(Beginning of LISTED ENTRIES)
/-- A request that waits, at its home HS, has its turn: an access to a device page comes after the thread's earlier writes (R127, R232). -/
def State.waitTurn (s : State) (p : Packet) : Bool := p.mt != 3 || p.unread p.mt || s.deviceTurn p

/-- A packet that the ports deliver at a home HS before one which its cluster has sent later: one from the same MTLB's HS that is still on its
way, or one that has come and has its turn (R273). -/
def State.aheadAt (s : State) (p : Packet) (goal : Nat) : Bool :=
  (s.packets.takeWhile fun q => q.id != p.id).any fun q =>
    (match q.stage with | .atHome _ => dieOf q.va != 8 | _ => false) && clusterOf q.src == clusterOf p.src && q.goal == goal &&
      (if s.reached q then (if q.kind.posted then s.ownTurn q else s.waitTurn q) else tsOf q.va == tsOf p.va)

/-- A page is not present: copies that the request carries do not wait for it and get the cause (R199, R266); the request goes on for its
other readers, if it has any. -/
def State.failCopies (s : State) (p : Packet) : State × Option Packet :=
  if p.copies.isEmpty then (s, some p)
  else
    let s := s.toCopies p (absentCause p.kind.access) 0
    let p := { p with copies := [] }
    if p.onlyCopies then (s.finishPacket p, none) else (s.setPacket p, some p)

/-- R262 at the MTLB of a home layer.  What a PHINT or PREF that passes meets there leaves the layer as it was, and so does a PHINT that is
dropped (log 97).  DESIGN CHOICE: a request that finds the hold buffer full joins no fault group (log 110). -/
def State.arriveAt (s : State) (p : Packet) (layer : Nat) : State :=
  let hs := tsOf p.va
  let kind := p.kind.access
  let before := s
  match (let (x, s) := s.translate (mtlb layer hs) layer p.tag p.sup kind p.va (s.place p.src); (x, if p.kind.isHint then before else s)) with
  | (.deny c, s) => s.refuse p c false
  | (.noCtx, s) => s.refuse p p.noCtx false
  | (.absent true _ _, s) => s.refuse p (absentCause kind) true
  | (.absent false malf lvl, s) =>
    if p.kind.isHint then s.finishPacket p
    else
    match s.failCopies p with
    | (s, none) => s
    | (s, some p) =>
    if 64 ≤ s.heldAt layer hs then s.turnBack p
    else
      match s.joinGroup layer p.tag p.va (absentCause kind) kind.recKind (layerOf p.src + 8) ((if malf then 1 else 0) + lvl * 2) (s.place p.src) with
      | (none, s) => s.turnBack p
      | (some g, s) =>
        let s := s.setPacket { p with stage := .held g, boxed := false }
        if p.kind.posted then s else s.parkWaiting p layer g (absentCause kind)
  | (.ok pa mt, s') =>
    let p := { p with pa := pa, mt := mt, priv := s'.pagePriv (mtlb layer hs) layer p.tag p.va }
    let s := if p.mute then before else s'
    if p.va.toNat % p.align ≠ 0 then s.refuse p 0x0E false
    else if p.kind.isHint ∧ 2 ≤ mt then s.finishPacket p
    else if mt = 3 ∧ p.syncs then s.refuse p 0x0C false
    else s.setPacket { p with stage := .atHome pa, boxed := false }

/-- A request that waits is performed at its home HS, unless its pair has gone stale (R333) or its layer is fenced (R353). -/
def State.performAtHome (s : State) (p : Packet) (pa : Nat) : State :=
  let layer := homeOf (layerOf p.src) p.va
  if s.isFenced layer then s.lose p
  else if !s.current layer p.tag then s.dropCounted p layer 0
  else s.performWaiting p (physKey layer pa) p.mt

/-- It is due: the mesh has brought it, and nothing that its cluster has sent, and no write of its threads to a device page, comes before. -/
def State.waitDue (s : State) (p : Packet) : Bool := s.reached p && s.waitTurn p && !s.aheadAt p p.goal

/-- The runs of adjoining bytes of a mask: first byte, and how many; each is one PCIe write. -/
def maskRuns (mask : Word) : List (Nat × Nat) :=
  ((List.range 64).filter fun i => mask.getLsbD i && (i == 0 || !mask.getLsbD (i - 1))).map fun i =>
    (i, ((List.range (64 - i)).takeWhile fun j => mask.getLsbD (i + j)).length)

/-- A request to the BD (DIE 8): a posted one is performed there; a load of the outbound window becomes a PCIe read at OUTBASE and waits
for the host (R379, R385). -/
def State.arriveBd (s : State) (p : Packet) : State :=
  let forget (s : State) : State := s.bdForget (layerOf p.src) p.pa p.n
  let done (s : State) : State := if p.counted = 0 then (forget s).finishPacket p else (forget s).respond { p with stage := .done }
  match p.kind with
  | .store =>
    if bdMapped p.pa p.n ∨ bdOutbound p.pa p.n then done (s.bdStore p.pa (bytesOf p.n (lineGet p.data 0 p.n))) else s.refuse p 0x0B false
  | .sigclr =>
    if bdMapped p.pa 128 then
      done (s.bdWrite p.pa (bytesOf 128 (clearSig (BitVec.ofNat 1024 (valOf (s.bdReads p.pa 128)))).toNat))
    else s.refuse p 0x0B false
  | .line =>
    if bdMapped p.pa 64 then done (s.bdWrite p.pa (bytesOf 64 (lineMerge (BitVec.ofNat 512 (valOf (s.bdReads p.pa 64))) p.data p.mask).toNat))
    else if bdOutbound p.pa 64 then
      done ((maskRuns p.mask).foldl (fun s r => s.bdStore (p.pa + r.1) (bytesOf r.2 (lineGet p.data r.1 r.2))) s)
    else s.refuse p 0x0B false
  | .radd fp =>
    if bdMapped p.pa p.n then
      done (s.bdWrite p.pa (bytesOf p.n (raddSum fp p.n (valOf (s.bdReads p.pa p.n)) (lineGet p.data 0 p.n))))
    else s.refuse p 0x0B false
  | .put =>
    if bdMapped p.pa p.n ∨ bdOutbound p.pa p.n then
      ((forget (s.bdStore p.pa (bytesOf 64 p.data.toNat))).popAtHome p).respond { p with stage := .done }
    else s.refuse p 0x0B false
  | _ => ({ s with outReads := s.outReads ++ [(s.busAddress p.pa, p.n)] } : State).setPacket { p with stage := .atHome p.pa }

/-! ### Arrival (R262, R273) -/

/-- Earlier writes of the thread to the line, or to the bytes, come before a request (R232). -/
def State.afterOwn (s : State) (p : Packet) : Bool :=
  !(s.packets.any fun q =>
    decide (q.id < p.id) && q.pending && q.kind.posted && q.shares p && (lineVa q.va == lineVa p.va || q.covers p.va.toNat p.n))

/-- So do requests that its cluster has sent to the same HS before it (R273); one that has been delivered there and waits for writes of its
own thread keeps no other. -/
def State.arrivesInOrder (s : State) (p : Packet) : Bool :=
  s.afterOwn p &&
    !((s.packets.takeWhile fun q => q.id != p.id).any fun q =>
      decide (q.stage = .toHome) && clusterOf q.src == clusterOf p.src && dieOf q.va == dieOf p.va && tsOf q.va == tsOf p.va &&
        !(s.reached q && !s.afterOwn q))

/-- The request may arrive now: no router keeps it, its layer takes requests, and a write to the BD has its turn (R127, R248). -/
def State.arrivalDue (s : State) (p : Packet) : Bool :=
  decide (p.stage = .toHome) && s.reached p && s.arrivesInOrder p && (decide (8 ≤ dieOf p.va) || s.serves (dieOf p.va)) &&
    !(dieOf p.va == 8 && (p.kind.posted || p.kind == .put) && !s.ownTurn p)

/-- What a home answers of a release: the object as released, from what it held. -/
def Packet.released (p : Packet) (d : BitVec 1024) : BitVec 1024 :=
  if p.kind = .rel then releaseObj d p.data2 p.n (lineGet p.data 0 p.n) else d

/-- What another package answers to a request, which a free value picks (R264, R266, log 66): it performs it, with data from
outside the model and a memory type that a free value picks too, a store's when it was sent; holds it for a page that is not present; refuses
it; turns it back; or does not answer in time.  An access to a device page waits for its turn (R127, R232). -/
def State.foreignArrive (s : State) (p : Packet) : State :=
  let before := s
  let kind := p.kind.access
  let w := (Config.freeWord s.free).toNat % 16
  let s : State := { s with free := s.free + 1 }
  let performed (s : State) : State :=
    if p.va.toNat % p.align ≠ 0 then s.refuse p 0x0E false
    else
      let (bs, s) := s.freeBytes 128
      let d : BitVec 1024 := BitVec.ofNat 1024 (valOf bs)
      let mt := if p.isStore then p.mt else (Config.freeWord s.free).toNat % (if p.syncs ∨ kind = .amo then 3 else 4)
      if mt = 3 ∧ !s.deviceTurn p then before
      else (({ s with free := s.free + 1 } : State).popAtHome p).respond { p with stage := .done, mt := mt, reply := p.released d }
  if w = 0 then (s.lose p).noteTimeout p
  else if w = 1 then
    if p.kind.isHint then s.finishPacket p
    else if p.tag.ctx = 0#12 then s.refuse p (absentCause kind) true
    else
      match s.failCopies p with
      | (s, none) => s
      | (s, some p) =>
        let s := s.setPacket { p with stage := .held 0 }
        if p.kind.posted then s else s.parkWaiting p 9 0 (absentCause kind)
  else if w = 2 then s.refuse p (absentCause kind) true
  else if w = 3 then s.refuse p p.noCtx false
  else if w = 4 then s.refuse p (if kind = .fetch then 0x03 else 0x0D) false
  else if w = 5 ∧ kind = .amo then s.refuse p 0x0B false
  else if w = 6 ∧ kind = .amo then s.refuse p 0x0C false
  else if w = 7 ∧ p.syncs then s.refuse p 0x0C false
  else if w = 8 then s.turnBack p
  else performed s

def State.arrive (s : State) (p : Packet) : State :=
  let layer := homeOf (layerOf p.src) p.va
  if p.ownRadd then s.setPacket { p with stage := .atHome p.pa }
  else if (dieOf p.va = 8 ∨ dieOf p.va = 9) ∧ !s.currentNow p.tag then s.dropCounted p (layerOf p.src) 0
  else if dieOf p.va = 8 then s.arriveBd p
  else if dieOf p.va = 9 then s.foreignArrive p
  else if layer = layerOf p.src then s.setPacket { p with stage := .atHome p.pa }
  else if s.isFenced layer then s.lose p
  else if !s.current layer p.tag then s.dropCounted p layer 0
  else s.arriveAt p layer

/-- R262: at the MTLB, and, for a request that waits, at the home HS to which that forwards it (step 4). -/
def execRemoteRequestArrival (id : Nat) (s : State) : Out :=
  match s.packet id with
  | none => .next s
  | some p =>
    match p.stage with
    | .atHome pa => event s true (!p.kind.posted && dieOf p.va != 8 && s.waitDue p) (s.performAtHome p pa)
    | _ => event s true (s.arrivalDue p) (s.arrive p)

/-- A request that was turned back leaves its cluster again (R322). -/
def State.reissue (s : State) (p : Packet) : State :=
  (s.dropPacket p.id).route { p with pos := clusterOf p.src, entry := clusterOf p.src }

/-- R270: sent again by the route of R322. -/
def execRetryReissue (id : Nat) (s : State) : Out :=
  match s.packet id with
  | none => .next s
  | some p => event s true (decide (p.stage = .retry)) (s.reissue p)

/-- R268. -/
def execFaultDeferralExpiry (p : Nat) (s : State) : Out :=
  let t := s.thread p
  event s (isThread p) (match t.parked with | some (.deferral _) => true | _ => false)
    (s.setThread p { t with parked := none })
(End of LISTED ENTRIES)
THE TASK: Your reply should hold every line from the data that contains "isFenced", copied in full.

RESULT:
  if s.isFenced layer then s.lose p
  else if s.isFenced layer then s.lose p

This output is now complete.